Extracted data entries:
theorem test_table_cb_5 : tableRows [
    ([0xCB, 0x50], .bit2B, 8), ([0xCB, 0x51], .bit2C, 8), ([0xCB, 0x52], .bit2D, 8),
    ([0xCB, 0x53], .bit2E, 8), ([0xCB, 0x54], .bit2H, 8), ([0xCB, 0x55], .bit2L, 8),
    ([0xCB, 0x56], .bit2IndHl, 12), ([0xCB, 0x57], .bit2A, 8), ([0xCB, 0x58], .bit3B, 8),
    ([0xCB, 0x59], .bit3C, 8), ([0xCB, 0x5A], .bit3D, 8), ([0xCB, 0x5B], .bit3E, 8),
    ([0xCB, 0x5C], .bit3H, 8), ([0xCB, 0x5D], .bit3L, 8), ([0xCB, 0x5E], .bit3IndHl, 12),
    ([0xCB, 0x5F], .bit3A, 8)] = true := by decide +kernel

theorem test_table_cb_6 : tableRows [
    ([0xCB, 0x60], .bit4B, 8), ([0xCB, 0x61], .bit4C, 8), ([0xCB, 0x62], .bit4D, 8),
    ([0xCB, 0x63], .bit4E, 8), ([0xCB, 0x64], .bit4H, 8), ([0xCB, 0x65], .bit4L, 8),
    ([0xCB, 0x66], .bit4IndHl, 12), ([0xCB, 0x67], .bit4A, 8), ([0xCB, 0x68], .bit5B, 8),
    ([0xCB, 0x69], .bit5C, 8), ([0xCB, 0x6A], .bit5D, 8), ([0xCB, 0x6B], .bit5E, 8),
    ([0xCB, 0x6C], .bit5H, 8), ([0xCB, 0x6D], .bit5L, 8), ([0xCB, 0x6E], .bit5IndHl, 12),
    ([0xCB, 0x6F], .bit5A, 8)] = true := by decide +kernel

theorem test_table_cb_7 : tableRows [
    ([0xCB, 0x70], .bit6B, 8), ([0xCB, 0x71], .bit6C, 8), ([0xCB, 0x72], .bit6D, 8),
    ([0xCB, 0x73], .bit6E, 8), ([0xCB, 0x74], .bit6H, 8), ([0xCB, 0x75], .bit6L, 8),
    ([0xCB, 0x76], .bit6IndHl, 12), ([0xCB, 0x77], .bit6A, 8), ([0xCB, 0x78], .bit7B, 8),
    ([0xCB, 0x79], .bit7C, 8), ([0xCB, 0x7A], .bit7D, 8), ([0xCB, 0x7B], .bit7E, 8),
    ([0xCB, 0x7C], .bit7H, 8), ([0xCB, 0x7D], .bit7L, 8), ([0xCB, 0x7E], .bit7IndHl, 12),
    ([0xCB, 0x7F], .bit7A, 8)] = true := by decide +kernel

theorem test_table_cb_8 : tableRows [
    ([0xCB, 0x80], .res0B, 8), ([0xCB, 0x81], .res0C, 8), ([0xCB, 0x82], .res0D, 8),
    ([0xCB, 0x83], .res0E, 8), ([0xCB, 0x84], .res0H, 8), ([0xCB, 0x85], .res0L, 8),
    ([0xCB, 0x86], .res0IndHl, 16), ([0xCB, 0x87], .res0A, 8), ([0xCB, 0x88], .res1B, 8),
    ([0xCB, 0x89], .res1C, 8), ([0xCB, 0x8A], .res1D, 8), ([0xCB, 0x8B], .res1E, 8),
    ([0xCB, 0x8C], .res1H, 8), ([0xCB, 0x8D], .res1L, 8), ([0xCB, 0x8E], .res1IndHl, 16),
    ([0xCB, 0x8F], .res1A, 8)] = true := by decide +kernel

theorem test_table_cb_9 : tableRows [
    ([0xCB, 0x90], .res2B, 8), ([0xCB, 0x91], .res2C, 8), ([0xCB, 0x92], .res2D, 8),
    ([0xCB, 0x93], .res2E, 8), ([0xCB, 0x94], .res2H, 8), ([0xCB, 0x95], .res2L, 8),
    ([0xCB, 0x96], .res2IndHl, 16), ([0xCB, 0x97], .res2A, 8), ([0xCB, 0x98], .res3B, 8),
    ([0xCB, 0x99], .res3C, 8), ([0xCB, 0x9A], .res3D, 8), ([0xCB, 0x9B], .res3E, 8),
    ([0xCB, 0x9C], .res3H, 8), ([0xCB, 0x9D], .res3L, 8), ([0xCB, 0x9E], .res3IndHl, 16),
    ([0xCB, 0x9F], .res3A, 8)] = true := by decide +kernel

theorem test_table_cb_A : tableRows [
    ([0xCB, 0xA0], .res4B, 8), ([0xCB, 0xA1], .res4C, 8), ([0xCB, 0xA2], .res4D, 8),
    ([0xCB, 0xA3], .res4E, 8), ([0xCB, 0xA4], .res4H, 8), ([0xCB, 0xA5], .res4L, 8),
    ([0xCB, 0xA6], .res4IndHl, 16), ([0xCB, 0xA7], .res4A, 8), ([0xCB, 0xA8], .res5B, 8),
    ([0xCB, 0xA9], .res5C, 8), ([0xCB, 0xAA], .res5D, 8), ([0xCB, 0xAB], .res5E, 8),
    ([0xCB, 0xAC], .res5H, 8), ([0xCB, 0xAD], .res5L, 8), ([0xCB, 0xAE], .res5IndHl, 16),
    ([0xCB, 0xAF], .res5A, 8)] = true := by decide +kernel

theorem test_table_cb_B : tableRows [
    ([0xCB, 0xB0], .res6B, 8), ([0xCB, 0xB1], .res6C, 8), ([0xCB, 0xB2], .res6D, 8),
    ([0xCB, 0xB3], .res6E, 8), ([0xCB, 0xB4], .res6H, 8), ([0xCB, 0xB5], .res6L, 8),
    ([0xCB, 0xB6], .res6IndHl, 16), ([0xCB, 0xB7], .res6A, 8), ([0xCB, 0xB8], .res7B, 8),
    ([0xCB, 0xB9], .res7C, 8), ([0xCB, 0xBA], .res7D, 8), ([0xCB, 0xBB], .res7E, 8),
    ([0xCB, 0xBC], .res7H, 8), ([0xCB, 0xBD], .res7L, 8), ([0xCB, 0xBE], .res7IndHl, 16),
    ([0xCB, 0xBF], .res7A, 8)] = true := by decide +kernel

theorem test_table_cb_C : tableRows [
    ([0xCB, 0xC0], .set0B, 8), ([0xCB, 0xC1], .set0C, 8), ([0xCB, 0xC2], .set0D, 8),
    ([0xCB, 0xC3], .set0E, 8), ([0xCB, 0xC4], .set0H, 8), ([0xCB, 0xC5], .set0L, 8),
    ([0xCB, 0xC6], .set0IndHl, 16), ([0xCB, 0xC7], .set0A, 8), ([0xCB, 0xC8], .set1B, 8),
    ([0xCB, 0xC9], .set1C, 8), ([0xCB, 0xCA], .set1D, 8), ([0xCB, 0xCB], .set1E, 8),
    ([0xCB, 0xCC], .set1H, 8), ([0xCB, 0xCD], .set1L, 8), ([0xCB, 0xCE], .set1IndHl, 16),
    ([0xCB, 0xCF], .set1A, 8)] = true := by decide +kernel

theorem test_table_cb_D : tableRows [
    ([0xCB, 0xD0], .set2B, 8), ([0xCB, 0xD1], .set2C, 8), ([0xCB, 0xD2], .set2D, 8),
    ([0xCB, 0xD3], .set2E, 8), ([0xCB, 0xD4], .set2H, 8), ([0xCB, 0xD5], .set2L, 8),
    ([0xCB, 0xD6], .set2IndHl, 16), ([0xCB, 0xD7], .set2A, 8), ([0xCB, 0xD8], .set3B, 8),
    ([0xCB, 0xD9], .set3C, 8), ([0xCB, 0xDA], .set3D, 8), ([0xCB, 0xDB], .set3E, 8),
    ([0xCB, 0xDC], .set3H, 8), ([0xCB, 0xDD], .set3L, 8), ([0xCB, 0xDE], .set3IndHl, 16),
    ([0xCB, 0xDF], .set3A, 8)] = true := by decide +kernel

theorem test_table_cb_E : tableRows [
    ([0xCB, 0xE0], .set4B, 8), ([0xCB, 0xE1], .set4C, 8), ([0xCB, 0xE2], .set4D, 8),
    ([0xCB, 0xE3], .set4E, 8), ([0xCB, 0xE4], .set4H, 8), ([0xCB, 0xE5], .set4L, 8),
    ([0xCB, 0xE6], .set4IndHl, 16), ([0xCB, 0xE7], .set4A, 8), ([0xCB, 0xE8], .set5B, 8),
    ([0xCB, 0xE9], .set5C, 8), ([0xCB, 0xEA], .set5D, 8), ([0xCB, 0xEB], .set5E, 8),
    ([0xCB, 0xEC], .set5H, 8), ([0xCB, 0xED], .set5L, 8), ([0xCB, 0xEE], .set5IndHl, 16),
    ([0xCB, 0xEF], .set5A, 8)] = true := by decide +kernel

theorem test_table_cb_F : tableRows [
    ([0xCB, 0xF0], .set6B, 8), ([0xCB, 0xF1], .set6C, 8), ([0xCB, 0xF2], .set6D, 8),
    ([0xCB, 0xF3], .set6E, 8), ([0xCB, 0xF4], .set6H, 8), ([0xCB, 0xF5], .set6L, 8),
    ([0xCB, 0xF6], .set6IndHl, 16), ([0xCB, 0xF7], .set6A, 8), ([0xCB, 0xF8], .set7B, 8),
    ([0xCB, 0xF9], .set7C, 8), ([0xCB, 0xFA], .set7D, 8), ([0xCB, 0xFB], .set7E, 8),
    ([0xCB, 0xFC], .set7H, 8), ([0xCB, 0xFD], .set7L, 8), ([0xCB, 0xFE], .set7IndHl, 16),
    ([0xCB, 0xFF], .set7A, 8)] = true := by decide +kernel

/-! ## One step: the vectors of 95_test_vectors.md sections 2.1 to 2.8 -/

theorem test_LD_B_C :
    after ({ boot [0x41] with
        cpu.c := 0x77 }) (fun t =>
      t.cycles == 4 && t.cpu.b == 0x77 && t.cpu.pc == 0x0101) = true := by decide +kernel

theorem test_LD_ind_HL_n :
    after ({ boot [0x36, 0x5A] with
        cpu.h := 0xC0, cpu.l := 0x00 }) (fun t =>
      t.cycles == 12 && t.cpu.pc == 0x0102 && t.peek 0xC000 == 0x5A) = true := by decide +kernel

theorem test_LD_ind_HL_plus_A :
    after ({ boot [0x22] with
        cpu.a := 0x11, cpu.h := 0xC0, cpu.l := 0xFF }) (fun t =>
      t.cycles == 8 && t.cpu.h == 0xC1 && t.cpu.l == 0x00 && t.cpu.pc == 0x0101 &&
        t.peek 0xC0FF == 0x11) = true := by decide +kernel

theorem test_LD_A_ind_HL_minus :
    after ({ (boot [0x3A]).place 0xC000 0x99 with
        cpu.h := 0xC0, cpu.l := 0x00 }) (fun t =>
      t.cycles == 8 && t.cpu.a == 0x99 && t.cpu.h == 0xBF && t.cpu.l == 0xFF &&
        t.cpu.pc == 0x0101) = true := by decide +kernel

theorem test_LD_A_ind_BC :
    after ({ (boot [0x0A]).place 0xC010 0x42 with
        cpu.b := 0xC0, cpu.c := 0x10 }) (fun t =>
      t.cycles == 8 && t.cpu.a == 0x42 && t.cpu.pc == 0x0101) = true := by decide +kernel

theorem test_LD_ind_DE_A :
    after ({ boot [0x12] with
        cpu.a := 0x33, cpu.d := 0xC0, cpu.e := 0x20 }) (fun t =>
      t.cycles == 8 && t.cpu.pc == 0x0101 && t.peek 0xC020 == 0x33) = true := by decide +kernel

theorem test_LDH_ind_n_A :
    after ({ boot [0xE0, 0x80] with
        cpu.a := 0x44 }) (fun t =>
      t.cycles == 12 && t.cpu.pc == 0x0102 && t.peek 0xFF80 == 0x44) = true := by decide +kernel

theorem test_LD_A_ind_C :
    after ({ (boot [0xF2]).place 0xFF81 0x66 with
        cpu.c := 0x81 }) (fun t =>
      t.cycles == 8 && t.cpu.a == 0x66 && t.cpu.pc == 0x0101) = true := by decide +kernel

theorem test_LD_ind_nn_A :
    after ({ boot [0xEA, 0x00, 0xC1] with
        cpu.a := 0x77 }) (fun t =>
      t.cycles == 16 && t.cpu.pc == 0x0103 && t.peek 0xC100 == 0x77) = true := by decide +kernel

theorem test_LD_A_ind_nn :
    after ((boot [0xFA, 0x00, 0xC1]).place 0xC100 0x88) (fun t =>
      t.cycles == 16 && t.cpu.a == 0x88 && t.cpu.pc == 0x0103) = true := by decide +kernel

theorem test_LD_BC_nn :
    after (boot [0x01, 0x34, 0x12]) (fun t =>
      t.cycles == 12 && t.cpu.b == 0x12 && t.cpu.c == 0x34 &&
        t.cpu.pc == 0x0103) = true := by decide +kernel

theorem test_LD_ind_nn_SP :
    after ({ boot [0x08, 0x00, 0xC2] with
        cpu.sp := 0xABCD }) (fun t =>
      t.cycles == 20 && t.cpu.pc == 0x0103 && t.peek 0xC200 == 0xCD &&
        t.peek 0xC201 == 0xAB) = true := by decide +kernel

theorem test_LD_SP_HL :
    after ({ boot [0xF9] with
        cpu.h := 0xD0, cpu.l := 0x00 }) (fun t =>
      t.cycles == 8 && t.cpu.sp == 0xD000 && t.cpu.pc == 0x0101) = true := by decide +kernel

theorem test_LD_HL_SP_plus_e_e_plus_1_low_minus_byte_carries :
    after ({ boot [0xF8, 0x01] with
        cpu.sp := 0x00FF }) (fun t =>
      t.cycles == 12 && t.cpu.f == 0x30 && t.cpu.l == 0x00 &&
        t.cpu.pc == 0x0102) = true := by decide +kernel

theorem test_LD_HL_SP_plus_e_e_minus_1 :
    after ({ boot [0xF8, 0xFF] with
        cpu.sp := 0x0000 }) (fun t =>
      t.cycles == 12 && t.cpu.f == 0x00 && t.cpu.h == 0xFF && t.cpu.l == 0xFF &&
        t.cpu.pc == 0x0102) = true := by decide +kernel

theorem test_ADD_SP_e_e_minus_1_from_0x0001 :
    after ({ boot [0xE8, 0xFF] with
        cpu.sp := 0x0001 }) (fun t =>
      t.cycles == 16 && t.cpu.f == 0x30 && t.cpu.sp == 0x0000 &&
        t.cpu.pc == 0x0102) = true := by decide +kernel

theorem test_ADD_SP_e_e_plus_0x10_from_0xFFF8 :
    after ({ boot [0xE8, 0x10] with
        cpu.sp := 0xFFF8 }) (fun t =>
      t.cycles == 16 && t.cpu.f == 0x10 && t.cpu.sp == 0x0008 &&
        t.cpu.pc == 0x0102) = true := by decide +kernel

theorem test_ADD_A_n_FF_plus_01 :
    after ({ boot [0xC6, 0x01] with
        cpu.a := 0xFF, cpu.f := 0x00 }) (fun t =>
      t.cycles == 8 && t.cpu.a == 0x00 && t.cpu.f == 0xB0 &&
        t.cpu.pc == 0x0102) = true := by decide +kernel

theorem test_ADD_A_n_0F_plus_01 :
    after ({ boot [0xC6, 0x01] with
        cpu.a := 0x0F, cpu.f := 0x00 }) (fun t =>
      t.cycles == 8 && t.cpu.a == 0x10 && t.cpu.f == 0x20 &&
        t.cpu.pc == 0x0102) = true := by decide +kernel

theorem test_ADC_A_n_with_C_1_FF_plus_00 :
    after ({ boot [0xCE, 0x00] with
        cpu.a := 0xFF, cpu.f := 0x10 }) (fun t =>
      t.cycles == 8 && t.cpu.a == 0x00 && t.cpu.f == 0xB0 &&
        t.cpu.pc == 0x0102) = true := by decide +kernel

theorem test_ADC_A_B_with_C_1_E1_plus_0F :
    after ({ boot [0x88] with
        cpu.a := 0xE1, cpu.b := 0x0F, cpu.f := 0x10 }) (fun t =>
      t.cycles == 4 && t.cpu.a == 0xF1 && t.cpu.f == 0x20 &&
        t.cpu.pc == 0x0101) = true := by decide +kernel

theorem test_SUB_A_n_10_minus_01 :
    after ({ boot [0xD6, 0x01] with
        cpu.a := 0x10, cpu.f := 0x00 }) (fun t =>
      t.cycles == 8 && t.cpu.a == 0x0F && t.cpu.f == 0x60 &&
        t.cpu.pc == 0x0102) = true := by decide +kernel

theorem test_SUB_A_A :
    after ({ boot [0x97] with
        cpu.a := 0x5A, cpu.f := 0x00 }) (fun t =>
      t.cycles == 4 && t.cpu.a == 0x00 && t.cpu.f == 0xC0 &&
        t.cpu.pc == 0x0101) = true := by decide +kernel

theorem test_SBC_A_n_with_C_1_10_minus_0F :
    after ({ boot [0xDE, 0x0F] with
        cpu.a := 0x10, cpu.f := 0x10 }) (fun t =>
      t.cycles == 8 && t.cpu.a == 0x00 && t.cpu.f == 0xE0 &&
        t.cpu.pc == 0x0102) = true := by decide +kernel

theorem test_SBC_A_A_with_C_1 :
    after ({ boot [0x9F] with
        cpu.a := 0x42, cpu.f := 0x10 }) (fun t =>
      t.cycles == 4 && t.cpu.a == 0xFF && t.cpu.f == 0x70 &&
        t.cpu.pc == 0x0101) = true := by decide +kernel

theorem test_AND_A_n :
    after ({ boot [0xE6, 0x0F] with
        cpu.a := 0xF0, cpu.f := 0x10 }) (fun t =>
      t.cycles == 8 && t.cpu.a == 0x00 && t.cpu.f == 0xA0 &&
        t.cpu.pc == 0x0102) = true := by decide +kernel

theorem test_XOR_A_A :
    after ({ boot [0xAF] with
        cpu.a := 0x5A, cpu.f := 0x70 }) (fun t =>
      t.cycles == 4 && t.cpu.a == 0x00 && t.cpu.f == 0x80 &&
        t.cpu.pc == 0x0101) = true := by decide +kernel

theorem test_OR_A_n :
    after ({ boot [0xF6, 0x01] with
        cpu.a := 0x80, cpu.f := 0xF0 }) (fun t =>
      t.cycles == 8 && t.cpu.a == 0x81 && t.cpu.f == 0x00 &&
        t.cpu.pc == 0x0102) = true := by decide +kernel

theorem test_CP_A_n_A_n :
    after ({ boot [0xFE, 0x40] with
        cpu.a := 0x3C, cpu.f := 0x00 }) (fun t =>
      t.cycles == 8 && t.cpu.f == 0x50 && t.cpu.pc == 0x0102) = true := by decide +kernel

theorem test_CP_A_ind_HL :
    after ({ (boot [0xBE]).place 0xC000 0x01 with
        cpu.a := 0x10, cpu.f := 0x00, cpu.h := 0xC0, cpu.l := 0x00 }) (fun t =>
      t.cycles == 8 && t.cpu.f == 0x60 && t.cpu.pc == 0x0101) = true := by decide +kernel

theorem test_ADD_A_ind_HL :
    after ({ (boot [0x86]).place 0xC000 0xFF with
        cpu.a := 0x01, cpu.f := 0x00, cpu.h := 0xC0, cpu.l := 0x00 }) (fun t =>
      t.cycles == 8 && t.cpu.a == 0x00 && t.cpu.f == 0xB0 &&
        t.cpu.pc == 0x0101) = true := by decide +kernel

theorem test_ADD_HL_BC_0FFF_plus_0001 :
    after ({ boot [0x09] with
        cpu.h := 0x0F, cpu.l := 0xFF, cpu.b := 0x00, cpu.c := 0x01, cpu.f := 0x80 }) (fun t =>
      t.cycles == 8 && t.cpu.f == 0xA0 && t.cpu.h == 0x10 && t.cpu.l == 0x00 &&
        t.cpu.pc == 0x0101) = true := by decide +kernel

theorem test_ADD_HL_HL_8000 :
    after ({ boot [0x29] with
        cpu.h := 0x80, cpu.l := 0x00, cpu.f := 0x40 }) (fun t =>
      t.cycles == 8 && t.cpu.f == 0x10 && t.cpu.h == 0x00 &&
        t.cpu.pc == 0x0101) = true := by decide +kernel

theorem test_INC_BC_wraps :
    after ({ boot [0x03] with
        cpu.b := 0xFF, cpu.c := 0xFF, cpu.f := 0x00 }) (fun t =>
      t.cycles == 8 && t.cpu.b == 0x00 && t.cpu.c == 0x00 &&
        t.cpu.pc == 0x0101) = true := by decide +kernel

Directions for this task → Go through the records above and copy each line where "place" is found.

Response area →
    after ({ (boot [0x3A]).place 0xC000 0x99 with
    after ({ (boot [0x0A]).place 0xC010 0x42 with
    after ({ (boot [0xF2]).place 0xFF81 0x66 with
    after ((boot [0xFA, 0x00, 0xC1]).place 0xC100 0x88) (fun t =>
    after ({ (boot [0xBE]).place 0xC000 0x01 with
    after ({ (boot [0x86]).place 0xC000 0xFF with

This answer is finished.